Вместо этого он видел теперь лишь разброд и корчи, хаос. Вместо духовных водителей и вдруг остро востребованных мастеров, умеющих накормить народ, явились резонеры, пророки, видящие не дальше своей улицы, своего квартала, вожди, оспаривающие друг у друга право на дополнительное или улучшенное питание, политические кликуши, врачеватели душ с некоторым запасом эзотерических знаний и с большими амбициями,
Обида за себя и на весь мир опутывала Конюхова как паутина, в которой он был и пауком, и плененной мухой. Люди приходили в его дом, пили, жевали, танцевали, болтали с ним о всяких пустяках, и ни на кого из них не снисходило святое, детское изумление перед тем обстоятельством, что их принимает человек, заслуживающий совершенно особого внимания, никого не настигало отрезвление, никто из них не умел опомниться, содрогнуться душой, заблагоговеть сердцем, вдруг ясно и беспристрастно осознать заурядность своего места подле обжигающей незаурядности. Этого не было, а следовательно, у Ванички не было как будто и оснований верить в свою избранность, и если он все-таки верил, любой мог ткнуть его в это носом как в симптом психического недомогания, как в смешную реальность мании величия. Он сомневался во всем, даже слишком горячо, чтобы это выглядело нормальным скептицизмом. Сомневался в расточаемых похвалах, если кому-то в голову приходила фантазия хвалить его, и в том, что к нему когда-нибудь придет настоящий успех. А если ему все же воображался такой успех, он заведомо сомневался в его заслуженности, и, как следствие, возникало желание отъединиться окончательно, уйти от всего, забиться в нору, нырнуть в литературу с головой, как в сон, как в безумие и призрачный мир, забыть людей, страну, землю, мироздание. Впрочем, и эта греза всегда рождалась с чревоточинкой сомнения: осилит ли он такое уединение? справится ли с соблазнами? достанет ли у него сил сопротивляться животности натуры?
Вокруг него люди, не имевшие особого предназначения и цели, проживали в реальности, сам же он чувствовал в своей жизни некую бесплотность и болезненную хилость, как если бы она была всего лишь сновидением. И так было оттого, что наступило ведь время, когда стали не просто издавать много книг, но даже создавалось впечатление, что можно издать любую книгу, а он это время безнадежно упускал, но не по своей вине, а издателей, упорно отказывающихся принимать его романы, хорошие и умные.
У Конюхова от такой несправедливости опускались руки, сильные плечи превращались в подобие могильного холмика.
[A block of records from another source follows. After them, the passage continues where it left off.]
-- ==== Sys2Proof/Tests/Slice0.lean ====
section
/-! SUPPORT. Tests. Expected values are those of spec/ (the file or example is named at each test); at the end, states
that meet the hypotheses of each obligation that has some. -/

namespace Sys2Proof.Tests

open Sys2Proof Sys2Proof.Machine Sys2Proof.Statements

set_option Elab.async false

/-! ## Well-formedness -/

/-- R84: INIT's and FINAL's data field must be 0. -/
theorem test_wf_refuses_init_with_data : (Instr.init 0x01).wf = false := by decide

theorem test_wf_refuses_final_with_data : (Instr.final 0xff).wf = false := by decide

theorem test_wf_accepts : (Instr.init 0).wf = true ∧ (Instr.final 0).wf = true ∧ (Instr.update 0xff).wf = true ∧
    (Instr.reserved 0x55).wf = true ∧ Instr.round63.wf = true := by decide

/-! ## Decoding: words written out from the tables of 30_encoding.md -/

/-- R82, R84 -/
theorem test_decode_commands :
    decode (.command 0b0000000000) = .ok (.init 0) ∧ decode (.command 0b0100000000) = .ok (.update 0) ∧
    decode (.command 0b0101100001) = .ok (.update 0x61) ∧ decode (.command 0b1000000000) = .ok (.final 0) ∧
    decode (.command 0b1100000000) = .ok (.reserved 0) ∧ decode (.command 0b1111111111) = .ok (.reserved 0xff) := by
  decide

/-- R84: the ends of the two illegal ranges that no row of the table holds. -/
theorem test_decode_rejects :
    decode (.command 0x001) = .error (.initData 0x01) ∧ decode (.command 0x0ff) = .error (.initData 0xff) ∧
    decode (.command 0x201) = .error (.finalData 0x01) ∧ decode (.command 0x2ff) = .error (.finalData 0xff) := by decide

/-- R100, R101, R200 to R215 -/
theorem test_decode_rounds_0_to_15 :
    decodeSelector 0b000000 = .round0 ∧ decodeSelector 0b000001 = .round1 ∧
    decodeSelector 0b000010 = .round2 ∧ decodeSelector 0b000011 = .round3 ∧
    decodeSelector 0b000100 = .round4 ∧ decodeSelector 0b000101 = .round5 ∧
    decodeSelector 0b000110 = .round6 ∧ decodeSelector 0b000111 = .round7 ∧
    decodeSelector 0b001000 = .round8 ∧ decodeSelector 0b001001 = .round9 ∧
    decodeSelector 0b001010 = .round10 ∧ decodeSelector 0b001011 = .round11 ∧
    decodeSelector 0b001100 = .round12 ∧ decodeSelector 0b001101 = .round13 ∧
    decodeSelector 0b001110 = .round14 ∧ decodeSelector 0b001111 = .round15 := by
  decide

/-- R100, R101, R216 to R231 -/
theorem test_decode_rounds_16_to_31 :
    decodeSelector 0b010000 = .round16 ∧ decodeSelector 0b010001 = .round17 ∧
    decodeSelector 0b010010 = .round18 ∧ decodeSelector 0b010011 = .round19 ∧
    decodeSelector 0b010100 = .round20 ∧ decodeSelector 0b010101 = .round21 ∧
    decodeSelector 0b010110 = .round22 ∧ decodeSelector 0b010111 = .round23 ∧
    decodeSelector 0b011000 = .round24 ∧ decodeSelector 0b011001 = .round25 ∧
    decodeSelector 0b011010 = .round26 ∧ decodeSelector 0b011011 = .round27 ∧
    decodeSelector 0b011100 = .round28 ∧ decodeSelector 0b011101 = .round29 ∧
    decodeSelector 0b011110 = .round30 ∧ decodeSelector 0b011111 = .round31 := by
  decide

/-- R100, R101, R232 to R247 -/
theorem test_decode_rounds_32_to_47 :
    decodeSelector 0b100000 = .round32 ∧ decodeSelector 0b100001 = .round33 ∧
    decodeSelector 0b100010 = .round34 ∧ decodeSelector 0b100011 = .round35 ∧
    decodeSelector 0b100100 = .round36 ∧ decodeSelector 0b100101 = .round37 ∧
    decodeSelector 0b100110 = .round38 ∧ decodeSelector 0b100111 = .round39 ∧
    decodeSelector 0b101000 = .round40 ∧ decodeSelector 0b101001 = .round41 ∧
    decodeSelector 0b101010 = .round42 ∧ decodeSelector 0b101011 = .round43 ∧
    decodeSelector 0b101100 = .round44 ∧ decodeSelector 0b101101 = .round45 ∧
    decodeSelector 0b101110 = .round46 ∧ decodeSelector 0b101111 = .round47 := by
  decide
Этого ли он ждал? И уже что-то смутно-нехорошее думалось ему о всей российской истории, о изобилии трагедий и тиранов на ее пространстве и о глубоком, страшном незнании подлинного катарсиса, просветления, расцвета. Почему так? Однако он был не народ, не Россия, он был, в конце концов, человек в шкуре, условно называемой русской, но при своей отдельной и неповторимой жизни. Он мог с недоумением или возмущением воспринимать происходящее во внешнем мире, условно именуемом русским, но не мог думать, что катастрофы и тираны каким-то образом живут в нем и расцвет не происходит по его вине. Менее всего он хотел быть мечтателем, чудаком, каких немало вокруг; обойдутся без него. Его дело - написать книги, которые никто не напишет за него и так, как он. Положим, обстоятельства толкают его на интригу, на путь стяжания, однако он будет все же другим, он не уподобится новоявленным бесам наживы. Приобретенным богатством он поразит Ксению, и она не загуляет с Сироткиным. Но это богатство он употребит на благое дело, на благотворительность, на издание умных и светлых книг, куда более светлых, чем сам он в состоянии сейчас написать, сейчас, когда у него опускаются руки и смутно негодует душа на несчастный и злой русский народ.
***
Забавно выглядели бы рядом в своей несхожести Сироткин и Ксения, доведись им и впрямь отдаться во власть любви, а между тем куда как забавно смотрелась уже другая неожиданно образовавшаяся парочка: представительный Конюхов и вечно недоумевающий, с вытаращенными глазами Червецов. Проницательный писатель, видя это незамутненным взглядом, думал, посмеиваясь в душе, о том, до чего же комические формы принимает распад его семьи, но в каком-то даже и более высоком смысле он отчетливо, как при широком и до жути ясном обозрении, представлял себе, а может быть, и чуточку воображал, что весь мир, поди-ка, этак вот занятно, играючи, с глуповатой ухмылкой освобождается от оков вековой тошнотворной серьезности. В той серьезности и вера, обернувшаяся предрассудками, и мешанина идей, жаждавших стать идеологией, а скатившихся до уровня суеверий, и всякие прочие важные вещи; и вся эта серьезность потерпела крах, ее больше не хватает на то, чтобы вера верила в самое себя.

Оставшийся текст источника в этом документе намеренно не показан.